# Riemann Integrability Question

1. Nov 29, 2011

### "pi"mp

This isn't a homework question. My adviser has me studying basic analysis and has lately pushed me towards the following question:

"Let f be any continuous function. Can we prove that there exists a SEQUENCE of step functions that converges UNIFORMLY to f?"

I have noticed this idea is important to Riemann integrability but I can't seem to prove this. Or notice why the idea of uniform convergence is so key.

Any help? Thank you

2. Nov 29, 2011

### micromass

Functions which are the uniform limit of step functions are usually called "regulated functions". The uniform limit is important as it allows us to define a non-ambiguous integral of such a function. We might not do the same for pointswize limits.

Not all Riemann integrable functions are regulated. Indeed, it is a theorem that the set of discontinuities of a regulated function is countable. It is also known that a function is Riemann integrable iff it's set of discontinuities has Lebesgue measure zero.

Now, the Cantor set C has Lebesgue measure zero, but is not countable. So the function

$$f:\mathbb{R}\rightarrow \mathbb{R}:x\rightarrow \left\{\begin{array}{c} 1~\text{if}~x\in C\\ 0~\text{if}~x\notin C \end{array}\right.$$

is Riemann integrable but not regulated.

Your question now asks whether a continuous function $f:[a,b]\rightarrow \mathbb{R}$ is regulated. This is indeed the case.
A key point here is that f is uniform continuous. So we can determine for each epsilon a delta such that

$$|x-y|<2\delta~\Rightarrow~|f(x)-f(y)|<\epsilon$$

Now, how do we approximate f by step functions. Well, let $[a,b]=[a,a+\delta]\cup [a+\delta,a+2\delta]\cup ...\cup [a+n\delta,b]$ be a "partition" such that each part has length $<\delta$. Then we define

$$g(x)=g(a+k\delta)~\text{if}~x\in [a+k\delta,a+(k+1)\delta]$$

Then the uniform distance between g and f is smaller than epsilon.

I'll leave the details and verification to you!

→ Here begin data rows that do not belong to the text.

-- ==== Sys2Proof/Machine/FrameDecode.lean ====
section
/-! DEFINITION. The frame decoder FRM.DECS (42_frame_decode.md R160 to R168). -/

namespace Sys2Proof.Machine

/-- The length a Simple Frame's byte 2 implies, L + 6 (R71, R76). -/
def impliedLength (l : Byte) : Nat := l.toNat + 6

/-- FRM.DECS on a frame that `check_frame` accepted, of implied length f and payload length byte l (R160). -/
def acceptFrame (f : Nat) (l : Byte) (s : State) : Outcome :=
  withFrame (crcOfRange s.fb 1 ((f : Int) - 4)) fun computed =>
    withFrame (receivedChecksum s.fb (f - 2)) fun received =>
      withFrame (s.fb.readByte 1) fun cmd =>
        reportChecksums computed received
          (((s.setFlen (BitVec.ofNat 16 f)).setRcmd cmd).setRplen l)

/-- `check_frame(n)` (R162), its checks in their order; an accepted frame goes on to `acceptFrame`. The OVERSIZE check
never fires (R163) and is kept (log entry 13). -/
def checkFrame (n : Nat) (s : State) : Outcome :=
  if n < 6 then failCommand .malformed .short s
  else withFrame (s.fb.readByte 0) fun start =>
    if start ≠ Config.startMarker then failCommand .malformed .start s
    else withFrame (s.fb.readByte 2) fun l =>
      if Config.fbSize < impliedLength l then failCommand .malformed .oversize s
      else if n < impliedLength l then failCommand .malformed .short s
      else withFrame (s.fb.readByte (impliedLength l - 1)) fun last =>
        if last ≠ Config.endMarker then failCommand .malformed .endMarker s
        else acceptFrame (impliedLength l) l s

/-- FRM.DECS n (R160): `check_range(n)` (R161), then `check_frame(n)`, then the results. -/
def execFrmDecs (n : Nat) (s : State) : Outcome :=
  if Config.fbSize < n then failCommand .range .none s else checkFrame n s

end Sys2Proof.Machine
end

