theorem StopsAtUnwritten.withPayload {r : Except Nat α} {cont : α → Outcome}
    (herr : ∀ k, r = .error k → k < 255 ∧ s.pb.read k = none) (hcont : ∀ v, StopsAtUnwritten s (cont v)) :
    StopsAtUnwritten s (withPayload r cont) := by
  cases r with
  | ok v => exact hcont v
  | error k =>
    refine ⟨fun f hf => ?_, nofun⟩
    cases hf
    exact .inr ⟨k, rfl, herr k rfl⟩

theorem StopsAtUnwritten.ite {c : Prop} [Decidable c] {o o' : Outcome} (h : c → StopsAtUnwritten s o)
    (h' : ¬ c → StopsAtUnwritten s o') : StopsAtUnwritten s (if c then o else o') := by
  split
  · next hc => exact h hc
  · next hc => exact h' hc

end

section
variable {m : Memory} {k : Nat}

theorem crcOfRange_error_unwritten {s0 : Nat} {e : Int} (h : crcOfRange m s0 e = .error k) (he : e < 280) :
    k < 280 ∧ m.read k = none := by
  obtain ⟨hlo, hhi, hk, -⟩ := (Memory.readBytes_error_iff m s0 _ k).1 ((crcOfRange_error_iff m s0 e k).1 h)
  have hle := le_of_lt_add_rangeCount hlo hhi
  exact ⟨by omega, hk⟩

theorem receivedChecksum_error_unwritten {p : Nat} (h : receivedChecksum m p = .error k) (hp : p < 280) :
    k < 280 ∧ m.read k = none := by
  rcases (receivedChecksum_error_iff m p k).1 h with ⟨hk, rfl⟩ | ⟨-, hk, rfl⟩
  · exact ⟨by omega, hk⟩
  · exact ⟨hp, hk⟩

theorem readByte_error_unwritten {i : Nat} (h : m.readByte i = .error k) (hi : i < 280) :
    k < 280 ∧ m.read k = none := by
  obtain ⟨hk, rfl⟩ := (Memory.readByte_error_iff m i k).1 h
  exact ⟨hi, hk⟩

theorem readBytes_payload_error_unwritten {l : Byte} (h : m.readBytes 0 l.toNat = .error k) :
    k < 255 ∧ m.read k = none := by
  obtain ⟨-, hlt, hk, -⟩ := (Memory.readBytes_error_iff m 0 _ k).1 h
  have hl := l.isLt
  exact ⟨by omega, hk⟩

end

theorem execCrcRange_stops (first last : Nat) (s : State) : StopsAtUnwritten s (execCrcRange first last s) :=
  .ite (fun _ => .next s _) fun _ => .ite (fun _ => .next s _) fun hlast =>
    .withFrame (fun _ h => crcOfRange_error_unwritten h (by simp only [Config.fbSize] at hlast; omega)) fun _ =>
      .next s _

theorem execCrcVerify_stops (p : Nat) (v : Variant) (s : State) : StopsAtUnwritten s (execCrcVerify p v s) := by
  refine .ite (fun _ => .next s _) fun hp => ?_
  have hlt : p < 280 := by simp only [Config.fbSize] at hp; omega
  exact .withFrame (fun _ h => crcOfRange_error_unwritten h (by omega)) fun _ =>
    .withFrame (fun _ h => receivedChecksum_error_unwritten h hlt) fun _ => .next s _

theorem acceptFrame_stops (l : Byte) (s : State) : StopsAtUnwritten s (acceptFrame (impliedLength l) l s) := by
  have hF : impliedLength l ≤ 280 := impliedLength_le_fbSize l
  exact .withFrame (fun _ h => crcOfRange_error_unwritten h (by omega)) fun _ =>
    .withFrame (fun _ h => receivedChecksum_error_unwritten h (by omega)) fun _ =>
      .withFrame (fun _ h => readByte_error_unwritten h (by omega)) fun _ => .next s _

theorem execFrmDecs_stops (n : Nat) (s : State) : StopsAtUnwritten s (execFrmDecs n s) := by
  refine .ite (fun _ => .next s _) fun _ => .ite (fun _ => .next s _) fun _ =>
    .withFrame (fun _ h => readByte_error_unwritten h (by omega)) fun _ => .ite (fun _ => .next s _) fun _ =>
      .withFrame (fun _ h => readByte_error_unwritten h (by omega)) fun l => .ite (fun _ => .next s _) fun hF =>
        .ite (fun _ => .next s _) fun _ => .withFrame (fun _ h => readByte_error_unwritten h ?_) fun _ =>
          .ite (fun _ => .next s _) fun _ => acceptFrame_stops l s
  have hF : impliedLength l ≤ 280 := impliedLength_le_fbSize l
  omega

/-- Settles O31: every read of a command is inside its buffer, so an index it stops at is unwritten there. -/
theorem commandsFaultOnlyAtUnwrittenBytes : Obligations.CommandsFaultOnlyAtUnwrittenBytes := by
  intro i s
  change StopsAtUnwritten s (exec i s)
  cases i with
  | crcInit => exact .next s _
  | crcByte a => exact .next s _
  | crcRange first last => exact execCrcRange_stops first last s
  | crcVerify p v => exact execCrcVerify_stops p v s
  | frmEncs c l => exact .withPayload (fun _ h => readBytes_payload_error_unwritten h) fun _ => .next s _
  | frmEncbw d c n => exact .withPayload (fun _ h => readBytes_payload_error_unwritten h) fun _ => .next s _
  | frmEncbr d c n => exact .next s _
  | frmDecs n => exact execFrmDecs_stops n s

/-! ## Equal inputs give equal results (R37, R38, R68) -/

/-- Two outcomes that both go on, to related states, or both stop for the same reason. -/
def OutcomesAgree (R : State → State → Prop) : Outcome → Outcome → Prop
  | .next t, .next t' => R t t'
  | .fault r, .fault r' => r = r'
  | .refused r, .refused r' => r = r'
  | _, _ => False

section
variable {R : State → State → Prop} {α : Type}

theorem OutcomesAgree.withFrame (r : Except Nat α) {cont cont' : α → Outcome}
    (h : ∀ v, OutcomesAgree R (cont v) (cont' v)) : OutcomesAgree R (withFrame r cont) (withFrame r cont') := by
  cases r with
  | ok v => exact h v
  | error k => exact rfl

theorem OutcomesAgree.withPayload (r : Except Nat α) {cont cont' : α → Outcome}
    (h : ∀ v, OutcomesAgree R (cont v) (cont' v)) : OutcomesAgree R (withPayload r cont) (withPayload r cont') := by
  cases r with
  | ok v => exact h v
  | error k => exact rfl

theorem OutcomesAgree.ite {c : Prop} [Decidable c] {o o' q q' : Outcome} (h : OutcomesAgree R o q)
    (h' : OutcomesAgree R o' q') : OutcomesAgree R (if c then o else o') (if c then q else q') := by
  split
  · exact h
  · exact h'

end

/-- Two states with the same results of a command: every register it writes, where it writes it. -/
structure SameResults (i : Instr) (t t' : State) : Prop where
  status : t'.status = t.status
  fb : t'.fb = t.fb
  crc : statusErr t.status = 0#4 → t'.crc = t.crc
  rcrc : statusCkdone t.status = true → t'.rcrc = t.rcrc
  encoded : IsEncoder i → t'.flen = t.flen
  decoded : ∀ n, i = .frmDecs n → statusErr t.status = 0#4 → t'.flen = t.flen ∧ t'.rcmd = t.rcmd ∧ t'.rplen = t.rplen

section
variable {i : Instr} {s u : State}

theorem failCommand_agree (hfb : s.fb = u.fb) (hi : ¬ IsEncoder i) {c : ErrorCode} (hc : c ≠ .ok) (r : Reason) :
    OutcomesAgree (SameResults i) (failCommand c r s) (failCommand c r u) := by
  have herr : statusErr (statusWord c r false false) ≠ 0#4 := by
    rw [statusErr_statusWord, ne_eq, errorBits_eq_zero_iff]
    exact hc
  exact ⟨rfl, hfb.symm, fun h => absurd h herr, fun h => by simp at h, fun h => absurd h hi,
    fun _ _ h => absurd h herr⟩

/-- The accumulator's commands agree when they set it to one value. -/
theorem setCrc_agree (hfb : s.fb = u.fb) (hi : ¬ IsEncoder i) (hdecs : ∀ n, i ≠ .frmDecs n) (k : Half) :
    OutcomesAgree (SameResults i) (completeCommand false false (s.setCrc k))
      (completeCommand false false (u.setCrc k)) :=
  ⟨rfl, hfb.symm, fun _ => rfl, fun h => by simp at h, fun h => absurd h hi, fun n h => absurd h (hdecs n)⟩

theorem emitFrame_agree (hfb : s.fb = u.fb) (hdecs : ∀ n, i ≠ .frmDecs n) (frame : List Byte) (len : Nat) (k : Half) :
    OutcomesAgree (SameResults i) (emitFrame frame len k s) (emitFrame frame len k u) :=
  ⟨rfl, by simp [hfb], fun _ => rfl, fun h => by simp at h, fun _ => rfl, fun n h => absurd h (hdecs n)⟩

theorem reportChecksums_agree {t t' : State} (hfb : t.fb = t'.fb) (hi : ¬ IsEncoder i)
    (hdecs : ∀ n, i = .frmDecs n → t'.flen = t.flen ∧ t'.rcmd = t.rcmd ∧ t'.rplen = t.rplen) (k r : Half) :
    OutcomesAgree (SameResults i) (reportChecksums k r t) (reportChecksums k r t') :=
  ⟨rfl, hfb.symm, fun _ => rfl, fun _ => rfl, fun h => absurd h hi, fun n h _ => hdecs n h⟩

end

section
variable {s u : State} (hfb : s.fb = u.fb)
include hfb

theorem execCrcRange_agree (first last : Nat) :
    OutcomesAgree (SameResults (.crcRange first last)) (execCrcRange first last s) (execCrcRange first last u) := by
  have hi : ¬ IsEncoder (.crcRange first last) := not_isEncoder nofun nofun nofun
  unfold execCrcRange
  rw [hfb]
  exact .ite (setCrc_agree hfb hi nofun _) (.ite (failCommand_agree hfb hi (by decide) .none)
    (.withFrame _ fun k => setCrc_agree hfb hi nofun k))

theorem execCrcVerify_agree (p : Nat) (v : Variant) :
    OutcomesAgree (SameResults (.crcVerify p v)) (execCrcVerify p v s) (execCrcVerify p v u) := by
  have hi : ¬ IsEncoder (.crcVerify p v) := not_isEncoder nofun nofun nofun
  unfold execCrcVerify
  rw [hfb]
  exact .ite (failCommand_agree hfb hi (by decide) .none)
    (.withFrame _ fun k => .withFrame _ fun r => reportChecksums_agree hfb hi nofun k r)

theorem acceptFrame_agree (n f : Nat) (l : Byte) :
    OutcomesAgree (SameResults (.frmDecs n)) (acceptFrame f l s) (acceptFrame f l u) := by
  have hi : ¬ IsEncoder (.frmDecs n) := not_isEncoder nofun nofun nofun
  unfold acceptFrame
  rw [hfb]
  refine .withFrame _ fun k => .withFrame _ fun r => .withFrame _ fun cmd => reportChecksums_agree ?_ hi ?_ k r
  · exact hfb
  · exact fun _ _ => ⟨rfl, rfl, rfl⟩

theorem execFrmDecs_agree (n : Nat) :
    OutcomesAgree (SameResults (.frmDecs n)) (execFrmDecs n s) (execFrmDecs n u) := by
  have hi : ¬ IsEncoder (.frmDecs n) := not_isEncoder nofun nofun nofun
  have hfail : ∀ r, OutcomesAgree (SameResults (.frmDecs n)) (failCommand .malformed r s)
      (failCommand .malformed r u) :=
    failCommand_agree hfb hi (by decide)
  unfold execFrmDecs checkFrame
  rw [hfb]
  exact .ite (failCommand_agree hfb hi (by decide) .none) (.ite (hfail _) (.withFrame _ fun _ => .ite (hfail _)
    (.withFrame _ fun l => .ite (hfail _) (.ite (hfail _) (.withFrame _ fun _ => .ite (hfail _)
      (acceptFrame_agree hfb n _ l))))))

/-- Two states that agree on what a command reads give the same results. -/
theorem exec_agree (i : Instr) (hpb : s.pb = u.pb) (hasplit : s.asplit = u.asplit) (hbaddr : s.baddr = u.baddr)
    (hcrc : ∀ a, i = .crcByte a → s.crc = u.crc) : OutcomesAgree (SameResults i) (exec i s) (exec i u) := by
  have hheader : ∀ d c n, blockHeader d c n s = blockHeader d c n u := fun d c n => by
    rw [blockHeader, hasplit, hbaddr, blockHeader]
  cases i with
  | crcInit => exact setCrc_agree hfb (not_isEncoder (by nofun) (by nofun) (by nofun)) (by nofun) _
  | crcByte a =>
    simp only [exec, execCrcByte, hcrc a rfl]
    exact setCrc_agree hfb (not_isEncoder (by nofun) (by nofun) (by nofun)) (by nofun) _
  | crcRange first last => exact execCrcRange_agree hfb first last
  | crcVerify p v => exact execCrcVerify_agree hfb p v
  | frmEncs c l =>
    simp only [exec, execFrmEncs, hpb]
    exact .withPayload _ fun _ => emitFrame_agree hfb (by nofun) _ _ _
  | frmEncbw d c n =>
    simp only [exec, execFrmEncbw, hpb, hheader]
    exact .withPayload _ fun _ => emitFrame_agree hfb (by nofun) _ _ _
  | frmEncbr d c n =>
    simp only [exec, execFrmEncbr, hheader]
    exact emitFrame_agree hfb (by nofun) _ _ _
  | frmDecs n => exact execFrmDecs_agree hfb n

end

theorem OutcomesAgree.of_next {R : State → State → Prop} {o o' : Outcome} (h : OutcomesAgree R o o') {t : State}
    (ho : o = .next t) : ∃ t', o' = .next t' ∧ R t t' := by
  subst ho
  cases o' with
  | next t' => exact ⟨t', rfl, h⟩
  | fault r => exact h.elim
  | refused r => exact h.elim

theorem OutcomesAgree.of_fault {R : State → State → Prop} {o o' : Outcome} (h : OutcomesAgree R o o') {r : Fault}
    (ho : o = .fault r) : o' = .fault r := by
  subst ho
  cases o' with
  | next t' => exact h.elim
  | fault r' => exact congrArg _ (Eq.symm h)
  | refused r' => exact h.elim

/-- Settles O30: the two outcomes agree in what the command writes. -/
theorem commandsReadOnlyTheirInputs : Obligations.CommandsReadOnlyTheirInputs := by
  intro i s u hfb hpb hasplit hbaddr hcrc
  have hagree := exec_agree hfb i hpb hasplit hbaddr hcrc
  refine ⟨fun t ht => ?_, fun r hr => hagree.of_fault hr⟩
  obtain ⟨t', ht', hsame⟩ := hagree.of_next ht
  exact ⟨t', ht', hsame.status, hsame.fb, hsame.crc, hsame.rcrc, hsame.encoded, hsame.decoded⟩

end Sys2Proof.Machine
end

Do not that basically all functions we need in our daily life will be regulated.

Last edited: Nov 29, 2011
3. Nov 29, 2011

### jgens

Micromass beat me to it :( But to add one small point to his post, it is important to note that the compactness of [a,b] is crucial.

4. Nov 30, 2011

### "pi"mp

micromass, why is it important that f itself be uniformly continuous? That wasn't one of the assumptions I was given. Shouldn't this work even if f itself is non-uniformly continuous? Thanks for your reply.

5. Nov 30, 2011

### "pi"mp

ah I think I answered my own question. It is because it is defined on a compact set, correct?

6. Nov 30, 2011

### micromass

Yes: continuous on a compact set is uniform continuous.